If it was youthful idealism that had Mehldau determined to plant his flag on the right side of history, maybe it was youthful arrogance that led him to toss around words like “fascism” when peering over at the other side. In any case, he was painfully self-aware about the meager contribution he and his generation would be able to make within the given constraints of the art form. It’s a point undercut slightly by the vitality of the music on The Art of the Trio Volume Two—especially a breathtaking version of “The Way You Look Tonight,” at once quick and light, with a harmonic mercuriality made possible by hair-trigger interplay. Ethan Iverson, a pianist in Mehldau’s circle, has described this track as “a thrilling moment for jazz,” implying that the trio’s place in history was secure.

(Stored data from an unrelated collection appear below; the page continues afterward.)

-- ==== Sys2Proof/Laws/Lane.lean ====
section
/-!
SUPPORT. Sys2Proof/Laws/Lane.lean: what the completion of a lane instruction does, once for each of its forms.
-/
namespace Sys2Proof.Machine

/-! Results written to a plane. -/

theorem RegPlane.rp_wp (p : RegPlane) (t n t' n' : Nat) (x : Bool) (hn' : n' < 8) :
    (p.wp t n x).rp t' n' = if t' = t ∧ n' = n ∧ n' ≠ 0 then x else p.rp t' n' := by
  simp only [RegPlane.wp, RegPlane.rp]
  by_cases hn : n = 0
  · subst hn; by_cases h : n' = 0 <;> simp [h]
  · rw [if_neg hn]
    by_cases hz : n' = 0
    · simp [hz]
    · simp only [tget_tput]
      by_cases ht : t' = t
      · subst ht
        by_cases h : n' = n
        · subst h
          have hb : (BitVec.ofNat 8 (2 ^ n')).getLsbD n' = true := by
            rw [BitVec.getLsbD_ofNat]; simp [hn', Nat.testBit_two_pow_self]
          rw [BitVec.getLsbD_eq_getElem hn'] at hb
          generalize BitVec.ofNat 8 (2 ^ n') = m at hb ⊢
          cases x <;> simp [hz, hn', hb]
        · have hb : (BitVec.ofNat 8 (2 ^ n)).getLsbD n' = false := by
            rw [BitVec.getLsbD_ofNat, Nat.testBit_two_pow]; simp; intro _ h2; exact h h2.symm
          rw [BitVec.getLsbD_eq_getElem hn'] at hb
          generalize BitVec.ofNat 8 (2 ^ n) = m at hb ⊢
          cases x <;> simp [h, hn', hb]
      · simp [ht]

theorem RegPlane.vBad_wv (p : RegPlane) (t n t' n' : Nat) (x : BitVec 32) (hn : n < 64) (hn' : n' < 64) :
    (p.wv t n x).vBad t' n' = (!(decide (t' = t ∧ n' = n)) && p.vBad t' n') := by
  simp only [RegPlane.wv, RegPlane.vBad, tget_tput]
  have : (64 * t' + n' = 64 * t + n) ↔ (t' = t ∧ n' = n) := by omega
  by_cases h : t' = t ∧ n' = n <;> simp [this, h]

/-- What results written one after another leave in a plane. -/
theorem RegPlane.fold_putDest (ds : List RDest) (hf : fits ds) (p : RegPlane) :
    (∀ (th : Nat) (n : VReg), (ds.foldl RegPlane.putDest p).rv th n.toNat = (vOf ds th n.toNat).getD (p.rv th n.toNat)) ∧
    (∀ (th : Nat) (n : VReg), (ds.foldl RegPlane.putDest p).vBad th n.toNat = ((vOf ds th n.toNat).isNone && p.vBad th n.toNat)) ∧
    (∀ (th : Nat) (n : BitVec 3), (ds.foldl RegPlane.putDest p).rp th n.toNat = (pOf ds th n.toNat).getD (p.rp th n.toNat)) ∧
    { ds.foldl RegPlane.putDest p with v := p.v, vPoi := p.vPoi, p := p.p, ecc := p.ecc } = p := by
  induction ds generalizing p with
  | nil => exact ⟨fun _ _ => rfl, fun _ _ => rfl, fun _ _ => rfl, rfl⟩
  | cons d ds ih =>
    obtain ⟨i1, i2, i3, i4⟩ := ih (fun e he => hf e (List.mem_cons_of_mem _ he)) (p.putDest d)
    have hd := hf d (List.mem_cons_self ..)
    simp only [List.foldl_cons]
    refine ⟨fun th n => ?_, fun th n => ?_, fun th n => ?_, ?_⟩
    · rw [i1]
      cases d with
      | s k x => exact hd.elim
      | v t k x =>
        rw [vOf]
        cases vOf ds th n.toNat with
        | some y => rfl
        | none =>
          simp only [RegPlane.putDest, Option.none_or, Option.getD_none]
          rw [RegPlane.rv_wv _ _ _ _ _ _ hd n.isLt]
          by_cases h : th = t ∧ n.toNat = k
          · rw [if_pos h, if_pos ⟨h.1.symm, h.2.symm⟩]; rfl
          · rw [if_neg h, if_neg (fun e => h ⟨e.1.symm, e.2.symm⟩)]; rfl
      | p t k x =>
        have : (p.putDest (.p t k x)).rv th n.toNat = p.rv th n.toNat := by
          simp only [RegPlane.putDest, RegPlane.wp, RegPlane.rv]; split <;> rfl
        rw [this]; rfl
    · rw [i2]
      cases d with
      | s k x => exact hd.elim
      | v t k x =>
        rw [vOf]
        cases vOf ds th n.toNat with
        | some y => rfl
        | none =>
          simp only [RegPlane.putDest, Option.none_or, Option.isNone_none, Bool.true_and]
          rw [RegPlane.vBad_wv _ _ _ _ _ _ hd n.isLt]
          by_cases h : th = t ∧ n.toNat = k
          · rw [if_pos ⟨h.1.symm, h.2.symm⟩]; simp [h]
          · rw [if_neg (fun e => h ⟨e.1.symm, e.2.symm⟩)]; simp [h]
      | p t k x =>
        have : (p.putDest (.p t k x)).vBad th n.toNat = p.vBad th n.toNat := by
          simp only [RegPlane.putDest, RegPlane.wp, RegPlane.vBad]; split <;> rfl
        rw [this]; rfl
    · rw [i3]
      cases d with
      | s k x => exact hd.elim
      | v t k x =>
        have : (p.putDest (.v t k x)).rp th n.toNat = p.rp th n.toNat := rfl
        rw [this]; rfl
      | p t k x =>
        rw [pOf]
        cases pOf ds th n.toNat with
        | some y => rfl
        | none =>
          simp only [RegPlane.putDest, Option.none_or, Option.getD_none]
          rw [RegPlane.rp_wp _ _ _ _ _ _ n.isLt]
          by_cases h : th = t ∧ n.toNat = k ∧ n.toNat ≠ 0
          · rw [if_pos h, if_pos ⟨h.1.symm, h.2.1.symm, h.2.2⟩]; rfl
          · rw [if_neg h, if_neg (fun e => h ⟨e.1.symm, e.2.1.symm, e.2.2⟩)]; rfl
    · have e : ∀ (q r : RegPlane), { q with v := r.v, vPoi := r.vPoi, p := r.p, ecc := r.ecc } = r → { r with v := p.v, vPoi := p.vPoi, p := p.p, ecc := p.ecc } = p →
          { q with v := p.v, vPoi := p.vPoi, p := p.p, ecc := p.ecc } = p := by
        intro q r h1 h2; rw [← h2, ← h1]
      refine e _ _ i4 ?_
      cases d with
      | s k x => exact hd.elim
      | v t k x => rfl
      | p t k x => simp only [RegPlane.putDest, RegPlane.wp]; split <;> rfl

/-! Threads. -/

theorem Group.thrAt_modThr (g : Group) (t u : Nat) (f : Thread → Thread) :
    (g.modThr t f).thrAt u = if u = t then f (g.thrAt t) else g.thrAt u := by simp [Group.thrAt, Group.modThr, tget_tput]

/-- Threads moved to a lane PC: they alone change, and in nothing else. -/
theorem Group.moveTo_spec (ts : List Nat) (p : Word) (g : Group) :
    (∀ th, (g.moveTo ts p).thrAt th = if th ∈ ts then { g.thrAt th with pc := p } else g.thrAt th) ∧
    { g.moveTo ts p with thr := g.thr } = g := by
  induction ts generalizing g with
  | nil => exact ⟨fun th => by simp [Group.moveTo], rfl⟩
  | cons t ts ih =>
    obtain ⟨i1, i2⟩ := ih (g.modThr t fun x => { x with pc := p })
    simp only [Group.moveTo, List.foldl_cons] at i1 i2 ⊢
    refine ⟨fun th => ?_, ?_⟩
    · rw [i1, Group.thrAt_modThr]
      by_cases h : th = t
      · subst h; simp
      · simp [h]
    · have e : ∀ (q r : Group), { q with thr := r.thr } = r → { r with thr := g.thr } = g → { q with thr := g.thr } = g := by
        intro q r h1 h2; rw [← h2, ← h1]
      exact e _ _ i2 rfl

/-- A field that does not concern threads, after they moved. -/
theorem Group.moveTo_field {β : Type} (f : Group → β) (hf : ∀ (g : Group) x, f { g with thr := x } = f g) (ts : List Nat) (p : Word) (g : Group) :
    f (g.moveTo ts p) = f g := by
  have := (Group.moveTo_spec ts p g).2
  rw [← hf (g.moveTo ts p) g.thr, this]

/-! Completion. -/

theorem Group.lGoes_none {g : Group} (h : g.lantern = none) (sw : Bool) (now : Nat) :
    g.lGoes sw now = { g with redo := none, lWait := .none, outs := g.outs.map OutRes.onward, lPark := if sw && g.awaits true then some now else g.lPark } := by
  have e : ({ g with redo := none, lWait := .none, outs := g.outs.map OutRes.onward } : Group).awaits true = g.awaits true := by
    simp only [Group.awaits, List.any_map]; rfl
  simp only [Group.lGoes, Group.lanTick_none h, e]
  cases sw && g.awaits true <;> rfl

@[simp] theorem Group.lGoes_lid (g : Group) (sw : Bool) (now : Nat) : (g.lGoes sw now).lid = g.lid := by
  simp only [Group.lGoes, Group.lanTick, Group.modLan]; split <;> split <;> rfl

/-- The completion of a lane instruction by a stream that is not stepped, after an update of its group that keeps the launch. -/
theorem State.lGo_modG {s : State} (hp : s.stepped s.core s.slot true = false) (f : Group → Group) (hl : (f s.grp).lid = s.grp.lid)
    (sw : Bool) : (s.modG f).lGo sw = s.modG fun g => (f g).lGoes sw s.now := by
  simp only [State.lGo, State.modG_modG, State.modG_now]
  apply State.stepHalt_none
  rw [State.stepped_congr (s := s)]
  · exact hp
  · simp only [State.modG_core, State.modG_slot]
    rw [State.grpAt_modG, if_pos ⟨rfl, rfl⟩, Group.lGoes_lid]
    exact hl
  · rfl
  · rfl

/-- What the results of a lane instruction make of a group. -/
def Group.gave (g : Group) (ds : List RDest) (late : List OutRes) : Group :=
  { g.modWork fun p => ds.foldl RegPlane.putDest p with outs := g.outs ++ late }

/-- The completion of a lane instruction that gives results. -/
theorem State.laneDone_lDone {s : State} (hp : s.plain true) (ds : List RDest) (hf : fits ds) (late : List OutRes) (hlate : late.map OutRes.onward = late) (sw : Bool) (x : Lane)
    (hx : x.stay = s.grp.stays) :
    s.LaneDone ((s.modG fun g => g.gave ds late).lDone sw x) sw x.f ds late (lnext x.pc) := by
  have hl : ∀ g : Group, (g.gave ds late).lid = g.lid := fun g => by simp [Group.gave]
  have hn : (s.grp.gave ds late).lantern = none := by simp [Group.gave, hp.1]
  have hm := Group.moveTo_spec (s.movers x.f) (lnext x.pc) (s.grp.gave ds late)
  have hw : ((s.grp.gave ds late).moveTo (s.movers x.f) (lnext x.pc)).work = ds.foldl RegPlane.putDest s.grp.work := by
    rw [Group.moveTo_field (f := Group.work) (hf := fun _ _ => rfl)]
    have := Group.work_modWork s.grp fun p => ds.foldl RegPlane.putDest p
    rw [← this]; rfl
  have hst : ((s.grp.gave ds late).moveTo (s.movers x.f) (lnext x.pc)).stage_ = s.grp.stage_ := by
    rw [Group.moveTo_field (f := Group.stage_) (hf := fun _ _ => rfl)]
    have := Group.stage_modWork s.grp fun p => ds.foldl RegPlane.putDest p
    rw [← this]; rfl
  have hlan : ((s.grp.gave ds late).moveTo (s.movers x.f) (lnext x.pc)).lantern = none := by
    rw [Group.moveTo_field (f := Group.lantern) (hf := fun _ _ => rfl)]; exact hn
  have hg := Group.lGoes_none hlan sw s.now
  have e : (s.modG fun g => g.gave ds late).lDone sw x =
      s.modG fun g => ((g.gave ds late).moveTo (s.movers x.f) (lnext x.pc)).lGoes sw s.now := by
    have hm : (if x.stay = true then [] else x.f) = s.movers x.f := by rw [hx]; rfl
    simp only [State.lDone, State.modG_modG, hm]
    apply State.lGo_modG hp.2
    rw [Group.moveTo_field (f := Group.lid) (hf := fun _ _ => rfl)]; exact hl _
  have hr := RegPlane.fold_putDest ds hf s.grp.work
  rw [e]
  constructor
  · exact State.onlyGroup_modG s _
  · intro th n
    rw [State.grp_modG, hg]
    change ((s.grp.gave ds late).moveTo (s.movers x.f) (lnext x.pc)).work.rv th n.toNat = _
    rw [hw]; exact hr.1 th n
  · intro th n
    rw [State.grp_modG, hg]
    change ((s.grp.gave ds late).moveTo (s.movers x.f) (lnext x.pc)).work.vBad th n.toNat = _
    rw [hw]; exact hr.2.1 th n
  · intro th n
    rw [State.grp_modG, hg]
    change ((s.grp.gave ds late).moveTo (s.movers x.f) (lnext x.pc)).work.rp th n.toNat = _
    rw [hw]; exact hr.2.2.1 th n
  · rw [State.grp_modG, hg]
    change { ((s.grp.gave ds late).moveTo (s.movers x.f) (lnext x.pc)).work with v := s.grp.work.v, vPoi := s.grp.work.vPoi, p := s.grp.work.p, ecc := s.grp.work.ecc } = _
    rw [hw]; exact hr.2.2.2
  · rw [State.grp_modG, hg]; exact hst
  · intro th
    rw [State.grp_modG, hg]
    change ((s.grp.gave ds late).moveTo (s.movers x.f) (lnext x.pc)).thrAt th = _
    rw [hm.1]
    have : (s.grp.gave ds late).thrAt th = s.grp.thrAt th := by
      simp only [Group.gave, Group.thrAt, Group.modWork]; split <;> rfl
    rw [this]
  · rw [State.grp_modG, hg]
    change (((s.grp.gave ds late).moveTo (s.movers x.f) (lnext x.pc)).outs).map OutRes.onward = _
    rw [Group.moveTo_field (f := Group.outs) (hf := fun _ _ => rfl)]
    change (s.grp.outs ++ late).map OutRes.onward = _
    rw [List.map_append, hlate]
  · rw [State.grp_modG, hg]
    have ea : ∀ (q : Group) (l : Option Nat), ({ q with redo := none, lWait := .none, outs := q.outs.map OutRes.onward, lPark := l } : Group).awaits true = q.awaits true := by
      intro q l; simp only [Group.awaits, List.any_map]; rfl
    rw [ea]
    change (if sw && ((s.grp.gave ds late).moveTo (s.movers x.f) (lnext x.pc)).awaits true then some s.now
      else ((s.grp.gave ds late).moveTo (s.movers x.f) (lnext x.pc)).lPark) = if sw && ((s.grp.gave ds late).moveTo (s.movers x.f) (lnext x.pc)).awaits true then _ else _
    have : ((s.grp.gave ds late).moveTo (s.movers x.f) (lnext x.pc)).lPark = s.grp.lPark := by
      rw [Group.moveTo_field (f := Group.lPark) (hf := fun _ _ => rfl)]
      simp only [Group.gave, Group.modWork]; split <;> rfl
    rw [this]
  · rw [State.grp_modG, hg]
  · rw [State.grp_modG, hg]
  · rw [State.grp_modG, hg]
    have h1 := hm.2
    have h2 : ∀ (q r : Group), { q with thr := r.thr } = r →
        { q with a := s.grp.a, b := s.grp.b, thr := s.grp.thr, outs := s.grp.outs, lPark := s.grp.lPark, lWait := s.grp.lWait, redo := s.grp.redo }
        = { r with a := s.grp.a, b := s.grp.b, thr := s.grp.thr, outs := s.grp.outs, lPark := s.grp.lPark, lWait := s.grp.lWait,
                   redo := s.grp.redo } := by
      intro q r h; rw [← h]
    refine (h2 _ _ h1).trans ?_
    simp only [Group.gave, Group.modWork]
    split <;> rfl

Years later Mehldau looked back on his frustration from a m
ore objective remove:
What you have a lot when you talk about our generation—let’s say Joshua Redman and me, Mark Turner, Brian Blade, Larry Grenadier—is an idea that there was this orthodoxy or this way to play. A lot of that came out of this thing that Wynton Marsalis was presenting, which was really cool in a lot of ways. But the downside was, it gave us the idea that we had to play in this correct style. We’re the generation of Quentin Tarantino and Beck and this mash-up of stuff: listening to Bird and Monk and Coltrane, but also being on the road and listening to Soundgarden and Alice in Chains, or going to a Sonic Youth concert.11
What changed from the mid-nineties on was both the impact of Mehldau’s peer circle and the permissions around the state of the art. The two things are interlinked. Songs: The Art of the Trio Volume Three, the most fully realized of Mehldau’s albums prior to the turn of the century, reveals the extent to which he and his trio stretched and personalized modern jazz conventions, dictating new terms without discarding the old. Partly it’s a matter of how fully Mehldau has broken away from the established grid of bebop pianism, which relegates a player’s left hand to chordal accompaniment while the right hand plays elaborative lines. Partly it’s the translucent quality of the playing itself, with a pristine but unfussy touch, a pronounced Brahmsian bent, and a shrewdly digressive approach to harmony. Partly it’s the trio’s on-again, off-again relationship to swing, and its ability to make those straight eighth-note cadences glide and breathe.